As has been stated on a number of review sites, AVX 512 performance on the 6/8 core Skylake-X is compromised.
Only on the 10 core, the present hardware is fully enabled.
Would Intel be so kind as to provide in depth detail of what the performance difference means ?
From the vague information available it seems one of 2(3?) AVX 512 ports is disabled (port 5).
Can we get more detailed information, which ports are used for AVX 512 ?
What AVX 512 instructions can the ports execute, do they have 512-bit data paths to registers/cache ?
How is AVX 512 gather affected regarding the 6/8 core versus 10 core ?
A similar drawing as below for AVX2 would be appreciated.
- Intel® Advanced Vector Extensions (Intel® AVX)
- Intel® Streaming SIMD Extensions
- Parallel Computing
I'm not an Intel representative, but this is how I understand the article. The 6- and 8-core models have one of the two FMA units disabled (the one connected to Port 5), thus FMA instructions only having half the throughput of the 10-core model. One 512-bit register contains 8 DP FP elements, so from the article it follows that FMA instructions have reciprocal throughput of 0.5 on 6- and 8-core models and 0.25 on the 10-core model.
Ports 0, 1 and 5 are all enabled on all Skylake-X CPU models. Ports 0 and 1 are used for most 256-bit vector instructions and can fuse together to issue a 512-bit vector instruction (i.e. to execute the same 256-bit instruction on the two 256-bit lanes). Port 5 is 512-bit and can also issue 512-bit vector instructions. It is additionally used for cross-lane operations, such as shuffles. On the 10-core CPU its is also used for the second FMA unit.
Apparently, what follows from this is that most of the 512-bit instructions should have at most the 2/3 throughput compared to the corresponding 256-bit counterparts. But I have not seen any numbers yet to confirm that.
Fortunately this information is included in the Intel ARK entries for the server parts. For example, the Xeon Platinum 8160 description at https://ark.intel.com/products/120501/Intel-Xeon-Platinum-8160-Processor-33M-Cache-2_10-GHz includes
# of AVX-512 FMA Units 2
This is the correct answer for this processor.
In general, the Platinum series processors and the Gold 6000 series processors all have 2 FMA units, and the other processors have 1 FMA unit. I know of at least one exception -- the Gold 5122 has 2 FMA units. I don't know if there are other exceptions -- there are 58 processor models and the number of FMA units is not a field that can be used with the advanced search function.
In case you have one of those Skylake-X processors, and want to find out if it has 2 AVX 512 FMAs.
Here a real time AVX2 / AVX512 / GPU Julia/Mandelbrot zoomer:
All computations done with double precision. Very much optimized with FMA computations and multi-threading.
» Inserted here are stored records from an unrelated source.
-- ==== Sys2Proof/Word.lean ====
section
/-! DEFINITION. The word types of the model. Everything computed with them stands under Machine/. -/

namespace Sys2Proof

/-- One byte of memory. -/
abbrev Byte := BitVec 8
/-- One 32-bit register (every register of BAR0 is 32 bits, R387). -/
abbrev W32 := BitVec 32
/-- One 64-bit quantity (a device address is held in 64 bits, R295). -/
abbrev W64 := BitVec 64
/-- A control word, single width in the low half, double width whole (R181). -/
abbrev CWord := BitVec 256
/-- The 128 B of a data-queue entry, byte 0 in the low bits (R143). -/
abbrev Entry := BitVec 1024
/-- The 64 B side-band of a data-queue entry, scale byte 0 in the low bits (R143). -/
abbrev Side := BitVec 512

end Sys2Proof
end

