/-- The commands (R6 to R496; spec/opcode_table.json has the rows in this order). -/
inductive Instr where
  | dispatch (c : Nat)
  | fetchFill (c line : Nat)
  | wordStart (c q : Nat)
  | wordComplete (c q : Nat)
  | watchdog (c : Nat)
  | coreDone (c : Nat)
  | nop (c : Nat)
  | qBind (c : Nat)
  | barSet (c : Nat)
  | barSig (c : Nat)
  | sync (c : Nat)
  | loop (c : Nat)
  | br (c : Nat)
  | brc (c : Nat)
  | lcSet (c : Nat)
  | lcAdd (c : Nat)
  | lcPop (c : Nat)
  | flagClr (c : Nat)
  | stepOpen (c : Nat)
  | stepClose (c : Nat)
  | irq (c : Nat)
  | brk (c : Nat)
  | endWord (c : Nat)
  | strLdd (c i : Nat)
  | strCopy (c i : Nat)
  | strCancel (c i : Nat)
  | strL2flush (c i : Nat)
  | strL2inv (c i : Nat)
  | strPin (c i : Nat)
  | strUnpin (c i : Nat)
  /-- `ch`: 0 to 7 an HBM4 stack, 8 to 15 a DDR5 physical channel (R280) -/
  | dmaSegmentIssue (c ch : Nat)
  /-- `tag` is the tag's number; `ce`, `ue`: the channel corrected an error, met an uncorrectable one (R311, R312) -/
  | dmaSegmentDone (c tag : Nat) (ce ue : Bool)
  | ldAgset (c i : Nat)
  /-- `ecc`: 1 when the memory corrects an error of the access, 2 when it meets an uncorrectable one (R25) -/
  | ldVec (c i : Nat) (ecc : Nat := 0)
  | ldPair (c i : Nat)
  | ldCast (c i : Nat)
  | ldSht (c i : Nat)
  | servingRelease (c : Nat)
  | xpose (c i : Nat)
  /-- `res`: what the checks find (R25, R77): 1 a residue mismatch, 2 a corrected and 3 an uncorrectable error of the accumulator buffer, 4 a
  queue's parity error -/
  | mmaRank (c e res : Nat)
  | mmaWl (c e : Nat)
  | mmaSt (c e res : Nat)
  | mmaDrain (c e : Nat)
  | mmaSpill (c e : Nat)
  | mmaFill (c e : Nat)
  | mmaFree (c e : Nat)
  | tileToShadow (c e : Nat)
  | slotMoveDone (c e slot : Nat)
  | startTokenGrant (c e : Nat)
  | rampUpDone (c e : Nat)
  | idleHoldExpiry (c e : Nat)
  | stopSlotGrant (c e : Nat)
  | rampDownDone (c e : Nat)
  | drnTile (c lane : Nat)
  | drainAcceptTile (c e : Nat)
  | drnSrctx (c lane : Nat)
  | drnCfg (c : Nat)
  | drnTbl (c : Nat)
  | drnStat (c : Nat)
  | vecEw (c : Nat)
  | vecRed (c : Nat)
  | vecCmpred (c : Nat)
  | vecSmax (c : Nat)
  | vecNorm (c : Nat)
  | vecGath (c : Nat)
  | vecScat (c : Nat)
  | vecSort (c : Nat)
  | vecNms (c : Nat)
  | vecLoss (c : Nat)
  | vecL1flush (c : Nat)
  | vecL1inv (c : Nat)
  | vecAgset (c : Nat)
  | vecSrctx (c : Nat)
  | vecOpt (c : Nat)
  | wrAgset (c : Nat)
  | wrRows (c : Nat)
  | stashSpill (c : Nat)
  | stashSpillDone (c : Nat)
  | updHp (c : Nat)
  | updRun (c : Nat)
  | updNorm (c : Nat)
  | exPut (c i : Nat)
  | exHbind (c i : Nat)
  | exHfwd (c i : Nat)
  | exMail (c i : Nat)
  | exMrecv (c i : Nat)
  | exFelt (c i : Nat)
  | exColl (c i : Nat)
  | gconv (c i : Nat)
  | putDelivery (k : Nat)
  | handleDelivery (k : Nat)
  | exchAck (k : Nat)
  | creditReturn (k : Nat)
  | mailboxMessage (k : Nat)
  | mailboxRetry (k : Nat)
  /-- the outstanding request of input `port` of cluster `g` arrives at the switch with arrival stamp `stamp` (R20);
  `err`: 1 a parity error of tags, miss registers or switch queues, 2 an L2 data error that is corrected, 3 one that is not (R25) -/
  | clusterRequest (g port stamp err : Nat)
  | l2MissFill (g line : Nat)
  | openNoticeReceive (k : Nat)
  | closeReportReceive (k : Nat)
  /-- `none`: this device's own totals in flight; `some`: a member's totals received by the anchor (R245) -/
  | deviceTotalsReceive (dev : Nat) (t : Option Totals)
  /-- `none`: the verdict formed by this device as anchor; `some`: received from the anchor (R246) -/
  | verdictReceive (v : Option Verdict)
  | pinWaitRelease (c : Nat)
  | commitDone (c : Nat)
  | closeDeadline
  /-- `img`: the bytes of the image the device reads from host memory (R177) -/
  | loadImage (r : Nat) (img : List Byte)
  | start (r : Nat)
  | stop (r : Nat)
  | preempt (r : Nat)
  | resume (r : Nat)
  | migrate (r : Nat)
  /-- `list`: the entries the device reads from LIST, offset and value (R414) -/
  | stage (r : Nat) (list : List (Nat × BitVec 32))
  | check (r : Nat)
  | commit (r : Nat)
  | abort (r : Nat)
  | stepRepeat (r : Nat)
  | attest (r : Nat)
  | fence (r : Nat)
  /-- `pass`: the outcome of the core's built-in test (R426) -/
  | unfence (r : Nat) (pass : Bool)
  | query (r : Nat)
  | sqTail (r tail : Nat)
  | cqHead (r head : Nat)
  | relayedCommandReceive (src ring : Nat) (cmd : BitVec 512) (payload : List Byte)
  | relayResultReceive (r dev status subst : Nat)
  | relayTimeout (r : Nat)
  /-- `isl`: the island, numbered as the model's list of islands (R417) -/
  | islandFlip (isl : Nat)
  | flipComplete
  | flipTimeout
  | prepareReceive (src epoch : Nat)
  /-- `routes`, `feat`: the staged tables and the features that the answer carries (R333, R340) -/
  | voteReceive (dev : Nat) (ok : Bool) (detail : Nat) (routes : List (Nat × List Nat) := []) (feat : BitVec 32 := 0)
  /-- `feat`: the features of the group, which the command carries (R333) -/
  | groupCommitReceive (src epoch : Nat) (feat : BitVec 32 := 0)
  | groupAbortReceive (src : Nat)
  | twoPhaseTimeout
  /-- `pin`: 0 to 3 FRAME_IN, 4 to 11 GPIO, 12 PWRFAIL_N, 13 THERM_ALERT (R403) -/
  | externalInput (pin : Nat) (level : Bool)
  | irqSourceEvent (src : Nat) (level : Bool)
  | claim (cp : Nat)
  | eoi (cp src : Nat)
  | irqHeoi (src : Nat)
  | irqStormWindow
  | irqStatClear (src : Nat) (storm stuck : Bool)
  | frameEdge (n : Nat) (rising : Bool)
  | preemptRequest (c : Nat)
  /-- `cyc`: engine cycles from the request to the boundary (PRE_BWAIT) -/
  | preemptBoundary (c cyc : Nat)
  /-- `stall`: engine cycles lost to mesh requests (R435); `lat`: CP cycles from the latch to the start (R410) -/
  | saveDone (c stall lat : Nat)
  | frameRunEnd (n : Nat)
  /-- `bad`: CRC mismatch, bad MAGIC or an uncorrectable error in the save area (R436) -/
  | restoreDone (c stall : Nat) (bad : Bool)
  | frameDeadline (n : Nat)
  | noAckTimeout (p : Nat)
  | fenceListWrite
  | flashSectorDone
  /-- `mv`: the hold-up node's voltage at HU_SENSE in mV (R477) -/
  | flashDeferRetest (mv : Nat)
  | rcmtGo (c : Nat)
  | rcmtDone (c : Nat)
  | migrationGranuleDone (obj : Nat)
  | codecBlockWrite (obj blk ofs : Nat) (data : List Byte)
  /-- `fail`: the codec engine fails (R25) -/
  | codecBlockRead (obj blk : Nat) (fail : Bool := false)
  | patrolScrubPass (ch ce ue : Nat)
  /-- `fail`: the mask of the lanes on which the training fails (R334) -/
  | portTraining (port fail : Nat)
  | hello (port : Nat) (m : Hello)
  /-- `n`: message 1 to 3; `authOk`: chain and signature verify; `sealedOk`: the peer's configuration block matches (R455) -/
  | keyExchangeMessage (port n : Nat) (authOk sealedOk : Bool)
  /-- a flit group: GSEQ, CRC good, ACKSEQ valid and value, NAK flag, credit returns of the ten pools, flits of packets (R321) -/
  | flitGroupReceive (port gseq : Nat) (crcOk ackValid : Bool) (ack : Nat) (nak : Bool) (cret : List Nat) (flits : Nat)
  | nakReceive (port ack : Nat)
  | replayTimeout (port : Nat)
  | laneErrorWindow (port lane errs : Nat)
  /-- `last`: the last GSEQ the peer accepted, asked over another route (R335) -/
  | portFailed (port : Nat) (last : Option Nat)
  | ctlPacket (port : Nat) (h : PktHdr) (tagOk : Bool) (m : CtlMsg)
  | voilePacket (port : Nat) (h : PktHdr) (tagOk : Bool) (tag : Nat) (data : List Byte)
  | voileRemoteRetry (k : Nat)
  | writePacket (port : Nat) (h : PktHdr) (tagOk : Bool) (data : List Byte)
  | hdelivPacket (port : Nat) (h : PktHdr) (tagOk : Bool) (data : List Byte)
  | readPacket (port : Nat) (h : PktHdr) (tagOk : Bool) (len : Nat)
  | rdrspPacket (port : Nat) (h : PktHdr) (tagOk : Bool) (data : List Byte)
  | ackPacket (port : Nat) (h : PktHdr) (tagOk : Bool)
  | collPacket (port : Nat) (h : PktHdr) (tagOk : Bool) (ch : CollHdr) (blks : List CollBlk) (bytes : List Byte)
  | lossNoticeReceive (dev : Nat)
  | gapNotice (g mseq : Nat)
  | pruneWaitExpiry (g : Nat)
  | hxMcResend (g mseq : Nat)
  | resendRequest (g dev mseq : Nat)
  | rejoin (g : Nat)
  | rejoinRequest (g dev : Nat)
  | prunedClear (g hi : Nat) (mask : BitVec 32)
  | retrain (port : Nat)
  | refclkSerLoss (quad : Nat)
  | collInstanceStart (cdesc : Nat)
  | collBlockArrival (k : Nat)
  | collInstanceEnd (cdesc : Nat)
  | collDeadline (cdesc : Nat)
  | fallbackDeadline (cdesc : Nat)
  | abortColl
  | normMessage (k : Nat)
  /-- `est`: the device power estimate of this evaluation in watts (R466) -/
  | powerLoopEval (est : Nat)
  | avsWriteAck
  | frequencyChange
  /-- READ_VOUT of VDD_CORE in mV and whether STATUS_WORD reports a rail fault (R460, R461) -/
  | pmbusPoll (mv : Nat) (fault : Bool)
  /-- the 64 cluster sensors in °C; `rise`, `fall`: the 100 µs and 1 ms pacing of R467 allow a step -/
  | thermalSample (temps : List Nat) (rise fall : Bool)
  | thermAlert (asserted : Bool)
  | pwrfailN (low : Bool)
  | pwrfailRecovery
  | sysPwrok (high : Bool)
  /-- capacities in GiB of the DDR5 physical channels, 0 for one that fails training (R309) -/
  | memoryTrainingDone (ddrCap : List Nat)
  | sysRstN
  | warmReset
  | flr (perst : Bool)
  | coreReset (c : Nat)
  | coreResetDone
  | groupReset
  | groupResetMessage (src : Nat)
  | restart (c : Nat)
  | seqCtrlStop (c : Nat)
  | releaseWindow
  | hostWindowRead (ofs len : Nat)
  | hostWindowWrite (ofs : Nat) (data : List Byte)
  | sealedPageWrite (ofs : Nat) (b : Byte)
  | sealedPageRead (ofs len : Nat)
  | poolStatCapture (c pool : Nat)
  | cpRun (mask : BitVec 32)
  | cpWatchdog (cp : Nat)
  /-- `wr`: the bytes of a store, none for a load of `len` bytes (R402) -/
  | cpMemoryAccess (cp addr len : Nat) (wr : Option (List Byte))
  | engCntClr (c e : Nat)
  | drnCntClr (c : Nat)
  | seqCntClr (c : Nat)
  | tpCntClr (c : Nat)
  | updCntClr (c : Nat)
  | smCntClr
  | strCntClr (c : Nat)
  | l2CntClr (c : Nat)
  | portCntClr (port : Nat)
  | colCntClr
  | cerrCntClr (c : Nat)
  | secCntClr
  | pwrCntClr
  /-- a write of `width` bytes (4 or 8) at `ofs` of BAR0 or BAR2 (R387) -/
  | registerWrite (bar ofs width : Nat) (val : BitVec 64)
  | getVersion (tr : Nat)
  | getCapabilities (tr : Nat)
  | negotiateAlgorithms (tr : Nat) (offer : List Nat)
  | getDigests (tr slot : Nat)
  | getCertificate (tr slot ofs len : Nat)
  | challenge (tr slot : Nat) (nonce : List Byte)
  | getMeasurements (tr index : Nat) (nonce : List Byte)
  | keyExchange (tr : Nat) (data : List Byte)
  | finish (sess : Nat) (macOk : Bool)
  | keyUpdate (sess : Nat)
  | heartbeat (sess : Nat)
  | endSession (sess : Nat)
  | ideKm (sess : Nat) (data : List Byte)
  | ownerClaim (sess : Nat) (pk sig : List Byte)
  | seal (sess : Nat)
  | release (sess : Nat)
  | ownerInfo (sess : Nat)
  | scrubDone
  /-- `data`: the manifest with its trailer, read from MBX_ADDR (R457) -/
  | manifestWrite (data : List Byte)
  | arbCommit
  | debugUnlock (token : List Byte)
  | pldmFirmwareUpdate (comp : Nat) (img : List Byte)
  | pldmSensorRead (sensor : Nat)
  /-- `what`: 1 mesh link or router ECC, 2 control-complex integrity, 3 tamper, 4 HBM4 stack or controller, 5 DDR5 channel (R25) -/
  | chipError (what unit : Nat)
  | pcieLinkEvent (up : Bool)
  | sessionFault (sess : Nat)
  /-- `addr`: a new SMBus address, where the message sets one (R492) -/
  | mctpControlMessage (bus code : Nat) (addr : Option Nat)
  | dynamicAddressAssignment (addr : Nat)
  | jtagInstruction (ir : Nat) (dr : List Bool)
  deriving DecidableEq, Repr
You can switch from AVX512 to AVX2. If you notice a big difference in frames per second you can assume to have 2 AVX512 FMAs
Computation speed is up to 60 FPS at 4K resolution on an 8 core running at 4 Ghz using AVX512.
As John already indicated, the AVX-512 unit count is provided for all of the parts enumerated on https://ark.intel.com/products/series/125191/Intel-Xeon-Scalable-Processors.
Information about Xeon is totally useless if the question is about information for Skylake-X.
No information about nr AVX 512 units for Skylake-X as you can see.